In response to increasing consumer demand, the Federal Trade Commission has recommended the creation of a Do-Not-Track service that would allow consumers to opt out of online data tracking by advertisers. We firmly believe that consumers have the right to decide who can track their actions online, when those actions  can be tracked and what information about those actions can be tracked.

However, the question of whether this should be a government regulated function, or an industry driven function is worth evaluating. Consider how consumer demand has been met with market driven solutions:

To test the appeal of a Do-Not-Track service, Gallup and USA Today conducted a poll in December of 2010 that gives some insights into consumer opinion on these tracking methods. Gallup found Internet users are for the most part aware that advertisers use their online browsing history to target ads to their interests, and they are largely opposed to such tactics, even if they help to keep websites free.

Though the poll found that 61% of respondents said they had noticed that ads had been targeted to them, 90% said they paid little to no attention to the ads, a finding that remained consistent across all age and economic groups. Most poll respondents said they would prefer to allow the advertisers of their choosing to target ads to them rather than allow all or no advertisers to do so.

In response, many online advertisers and companies have gone to great lengths to allow consumers to choose whether or not they will be tracked for advertising. Products such as Microsoft’s Internet Explorer, Google’s Chrome, Apple’s Safari and Mozilla Firefox have already, or are in the process of incorporating these consumer choices into their services, and more will do so in the months ahead without a federal mandate requirement.

Industry organizations like the Network Advertising Initiative’s (NAI) have built tools to enable consumers to opt out of behavioral Advertising, as has the consumer protection organization PrivacyChoice.org. These companies and organizations should be commended for building consumer tracking choices into their products and incorporating some form of anonymity options through preferences or third-party plug-ins.

The poll results suggest alternative approaches that provide consumers a more thoughtful, user-driven approach to targeted advertising can be successful. When consumers have the opportunity to specifically choose the advertisers that can target them and manage the ads to ones they want to see, they are more likely to pay attention to the ads, and are much less likely to object to the data collection methods advertisers use to customize the content.

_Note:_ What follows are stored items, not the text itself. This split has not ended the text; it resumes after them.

-- ==== Sys2Proof/Machine/Tile.lean ====
section
/-! DEFINITION. The result of a tile instruction (R70, R81, R89 to R93, R161, R162, R165, R167): its exact block sums
over dense or sparse operands, and the contributions of a TMM_W. -/
namespace Sys2Proof.Machine

/-! ### Exact block sums (R89) -/

/-- output_element of R89: products of the elements present in both operands, block by block. -/
def outputElement (blen start : Nat) (a b : List (Option Fv)) : Nat :=
  let pairs := List.zip a b
  accBlocks start ((chunks blen (pairs.length / blen + 1) pairs).map fun blk => blk.filterMap fun (x, y) =>
    match x, y with
    | some x, some y => some (x, y)
    | _, _ => none)

/-- Columns of rows of width `n`. -/
def columns {α : Type} (dflt : α) (n : Nat) (rows : List (List α)) : List (List α) :=
  (upto n).map fun j => rows.map fun r => nth dflt r j

/-- Accumulators of a product of rows `as` with rows `bs`, both along the reduction axis, from the starts given. -/
def accRows (blen : Nat) (start : Nat → Nat → Nat) (as bs : List (List (Option Fv))) : List (List Nat) :=
  (upto as.length).map fun i => (upto bs.length).map fun j =>
    outputElement blen (start i j) (nth [] as i) (nth [] bs j)

/-! ### Formats an instruction computes in -/

/-- Format of an operand after demotion. -/
def useFmt (fmt : Nat) (dem : Bool) : Nat := if dem then 4 else fmt

/-! ### TMM_F and TMM_B -/

/-- Rows of the A operand (M × K). -/
def aRows (s : State) (a : At) (w : TileWords) (dem : Bool) : List (List Fv) :=
  let rows := readBlock s a w.ta w.fmtA (tileM w) (tileK w)
  if dem then demoteRows false rows else rows

/-- The weight operand as stored: for TMM_F its K × N block, for TMM_B its N × K block. -/
def bRows (s : State) (a : At) (op : Nat) (w : TileWords) (dem : Bool) : List (List (Option Fv)) :=
  let at_ := weightAt s a w.tb w.fmtB (tileTwo4 w) (tileMask w) dem (op == 2)
  let (r, c) := if op = 1 then (tileK w, tileN w) else (tileN w, tileK w)
  (upto r).map fun i => (upto c).map fun j => at_ i j

/-- Where the accumulators of a TMM_F or TMM_B start: +0, or C under CONT (R79). -/
def startOf (s : State) (a : At) (w : TileWords) : Nat → Nat → Nat :=
  if w.cont then
    let c := readBlock s a w.tc w.fmtC (tileM w) (tileN w)
    fun i j => toFp32 (nth fvZero (nth [] c i) j)
  else fun _ _ => 0

/-- FP32 accumulators of a TMM_F or TMM_B. -/
def productAcc (s : State) (a : At) (op : Nat) (w : TileWords) (demA demB : Bool) : List (List Nat) :=
  let as := (aRows s a w demA).map fun r => r.map some
  let stored := bRows s a op w demB
  let bs := if op = 1 then columns none (tileN w) stored else stored
  accRows (blockLen (useFmt w.fmtA demA) (useFmt w.fmtB demB)) (startOf s a w) as bs

/-- Result of a TMM_F or TMM_B. -/
def productResult (s : State) (a : At) (op : Nat) (w : TileWords) (xT : Option Int) (demA demB : Bool) : Result :=
  let acc := productAcc s a op w demA demB
  let st := storeRows s a w.tc w.fmtC xT (acc.map fun r => r.map ofFp32) 0 []
  ⟨st.writes, [], [st.count], [], st.bad, [(w.tc, st.T)]⟩

/-! ### TMM_W (R161 to R167) -/

/-- Index of a product's stored pair and the half a KIND 0x3 slot names. -/
def pairRows (c : Ctx) (t : Nat) (isDy : Bool) (stamps : List Stamp) : List (List Fv) :=
  stamps.flatMap fun st =>
    match c.pairs.find? (fun p => p.stamp == slotOf st && p.product == dProduct (c.desc t)) with
    | some p => if isDy then p.dy else p.x
    | none => []

/-- Rows of an operand of a TMM_W over the slots named, `n` columns wide. -/
def wOperand (s : State) (a : At) (t n : Nat) (isDy : Bool) (stamps : List Stamp) (dem : Bool) : List (List Fv) :=
  let c := s.ctx a.x
  let rows := (pairRows c t isDy stamps).map fun r => (upto n).map fun j => nth fvZero r j
  if dem then demoteRows true rows else rows

/-- FP32 accumulators of a TMM_W, in raster order; they continue `acc` when it is not empty. -/
def wAcc (s : State) (a : At) (w : TileWords) (stamps : List Stamp) (acc : List Nat) (demA demB : Bool) : List Nat :=
  let m := tileM w
  let n := tileN w
  let as := columns none m ((wOperand s a w.ta m false stamps demA).map fun r => r.map some)
  let bs := columns none n ((wOperand s a w.tb n true stamps demB).map fun r => r.map some)
  (accRows (blockLen (useFmt w.fmtA demA) (useFmt w.fmtB demB)) (fun i j => nth 0 acc (i * n + j)) as bs).flatten


/-- Positions of C that receive a gradient: (row of the bucket, column of the bucket, row of C, column of C). The metadata of
position (i, j) is that of element (i, j) of the weight that TC's region holds (log 143). -/
def keptPositions (s : State) (a : At) (w : TileWords) : List (Nat × Nat × Nat × Nat) :=
  let m := tileM w
  let n := tileN w
  if !tileTwo4 w && !tileMask w then (upto m).flatMap fun i => (upto n).map fun j => (i, j, i, j)
  else
    let r := readerOf s a
    let q := (sparseWeight (s.ctx a.x) w.tc).bind (planesOf s a)
    let stored := if tileTwo4 w then m / 2 else m
    let at_ := fun k j => if tileTwo4 w then
        (upto 4).findSome? fun o => if presentRow q r true (tileMask w) (k / 2 * 4 + o) j = some k then some (k / 2 * 4 + o) else none
      else (presentRow q r false (tileMask w) k j)
    (upto stored).flatMap fun k =>
      let cols := (upto n).filterMap fun j => (at_ k j).map fun i => (i, j)
      (upto cols.length).map fun p => let e := nth (0, 0) cols p; (k, p, e.1, e.2)

/-- Output cells of a TMM_W (R89). -/
def outputCells (s : State) (a : At) (w : TileWords) : Nat :=
  let rb := tileM w / 32
  let cb := tileN w / 32
  let blocks := if tileMask w then
      let r := readerOf s a
      match (sparseWeight (s.ctx a.x) w.tc).bind (planesOf s a) with
      | some q => sumNat ((upto rb).map fun i => ((upto cb).filter fun j => q.kept r (32 * i) (32 * j)).length)
      | none => rb * cb
    else rb * cb
  if tileTwo4 w then cdiv blocks 2 else blocks

/-- round_to(FMT_C, acc) of the contributions (R167). -/
def contribCode (fmtC acc : Nat) : Nat := if fmtC = 3 then (convFloat 3 (ofFp32 acc)).code else acc

/-- Contributions of a finished tile: bucket element and code (R165, R167). -/
def contributions (s : State) (a : At) (w : TileWords) (acc : List Nat) : List (Nat × Nat) :=
  let d := (s.ctx a.x).desc w.tc
  let n := tileN w
  (keptPositions s a w).map fun (bi, bj, i, j) =>
    (dBOffset d + bi * dStride d + bj, contribCode w.fmtC (nth 0 acc (i * n + j)))

/-- The first non-finite contribution, by its row and column in C (R116, R117). -/
def badContribution (s : State) (a : At) (w : TileWords) (acc : List Nat) : List (Nat × Nat × Nat × Nat) :=
  let n := tileN w
  let cells := sortBy (fun e => e.1 * n + e.2) ((keptPositions s a w).map fun e => (e.2.2.1, e.2.2.2))
  (cells.findSome? fun (i, j) =>
    (nfKindOf (decodeFloat (if w.fmtC = 3 then 3 else 1) (contribCode w.fmtC (nth 0 acc (i * n + j))))).map fun k => (w.tc, i, j, k)).toList

/-- Counts of the contributions, for a bucket-bound slot with CENSUS = 1 (R128). -/
def contribCount (s : State) (a : At) (w : TileWords) (acc : List Nat) : SlotCount :=
  let n := tileN w
  let vs := (keptPositions s a w).map fun (_, _, i, j) => ofFp32 (nth 0 acc (i * n + j))
  let cs := vs.map (convFloat (if w.fmtC = 3 then 3 else 1))
  ⟨w.tc, zeroCodes (if w.fmtC = 3 then 3 else 1) (cs.map (·.code)), (cs.filter (·.sat)).length, (cs.filter (·.nf)).length,
    toFp32 (fvAmax vs)⟩

/-- Result of a TMM_W over the slots named, continuing `acc`: with HOLD = 1 it keeps the accumulators and hands nothing
over (R83). -/
def wResult (s : State) (a : At) (w : TileWords) (stamps : List Stamp) (acc : List Nat) (demA demB : Bool) : Result :=
  let r := wAcc s a w stamps acc demA demB
  if w.hold then ⟨[], [], [], r, [], []⟩
  else ⟨[], contributions s a w r, [contribCount s a w r], r, badContribution s a w r, []⟩

/-! ### Arrays of an instruction (R86, R88) -/

/-- Kept weight blocks of K-block `b` in the four column groups of slice `t` (R86). -/
def keptBlocks (s : State) (a : At) (op : Nat) (w : TileWords) (b t : Nat) : Nat :=
  let r := readerOf s a
  match planesOf s a ((s.ctx a.x).desc w.tb) with
  | none => 4
  | some q =>
    let width := if tileTwo4 w && op == 2 then 2 else 1
    let groups := (upto (4 * width)).map fun g => 4 * width * t + g
    (groups.filter fun g => decide (32 * g < tileN w) &&
      (if op = 1 then q.kept r (32 * b) (32 * g) else q.kept r (32 * g) (32 * b))).length

/-- The fold of an instruction on the arrays allotted to its context; in fixed-tempo mode a block mask costs exactly the
dense or 2:4 figure (R95). -/
def foldOf (s : State) (a : At) (op : Nat) (w : TileWords) (demA demB : Bool) : Fold :=
  let c := s.ctx a.x
  let allot := allotted s a.x w.eng
  let n := if w.arrays = 0 then allot else min w.arrays allot
  let full := c.tempo
  fold op (tileM w) (tileN w) (tileK w) (useFmt w.fmtA demA) (useFmt w.fmtB demB) (tileTwo4 w) (tileMask w && !full) n
    (if full then cdiv (tileM w / 32 * (tileN w / 32)) (if tileTwo4 w then 2 else 1) else outputCells s a w)
    (keptBlocks s a op w)

end Sys2Proof.Machine
end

As companies continue to respond to consumer privacy concerns, solutions should be founded on three core consumer protection principles:

  1. Transparency: Consumers should have the ability to see what information is being collected about them by any party, and have the ability to understand how it’s being used- particularly if that information is shared or sold to other parties.
  2. Choice: Consumers should have the ability to easily find and modify information in their profiles, choose what types of information they will allow to have tracked, and choose who can or cannot track them.
  3. Control: Consumers should have the ability to effect a one-click opt-out (or similar ease of opt-out method) of data collection, or a clear notification that the use of a service precludes this choice.

Ad tracking is an integral part of the Internet’s revenue model, and helps finance the development and access to rich content and services that consumers would otherwise have to cover through subscription fees. Targeted advertising is not inherently wrong, and as discussions move forward the FTC and Congress should be mindful of whether legislation can do a better job than the industry in meeting consumer demands in a fast paced technology environment, or whether legislation could dampen a recovering economy.

We urge all parties in this debate to place the safety of consumers first and look forward to working with companies and regulators as they increase consumer safeguards to privacy in the future.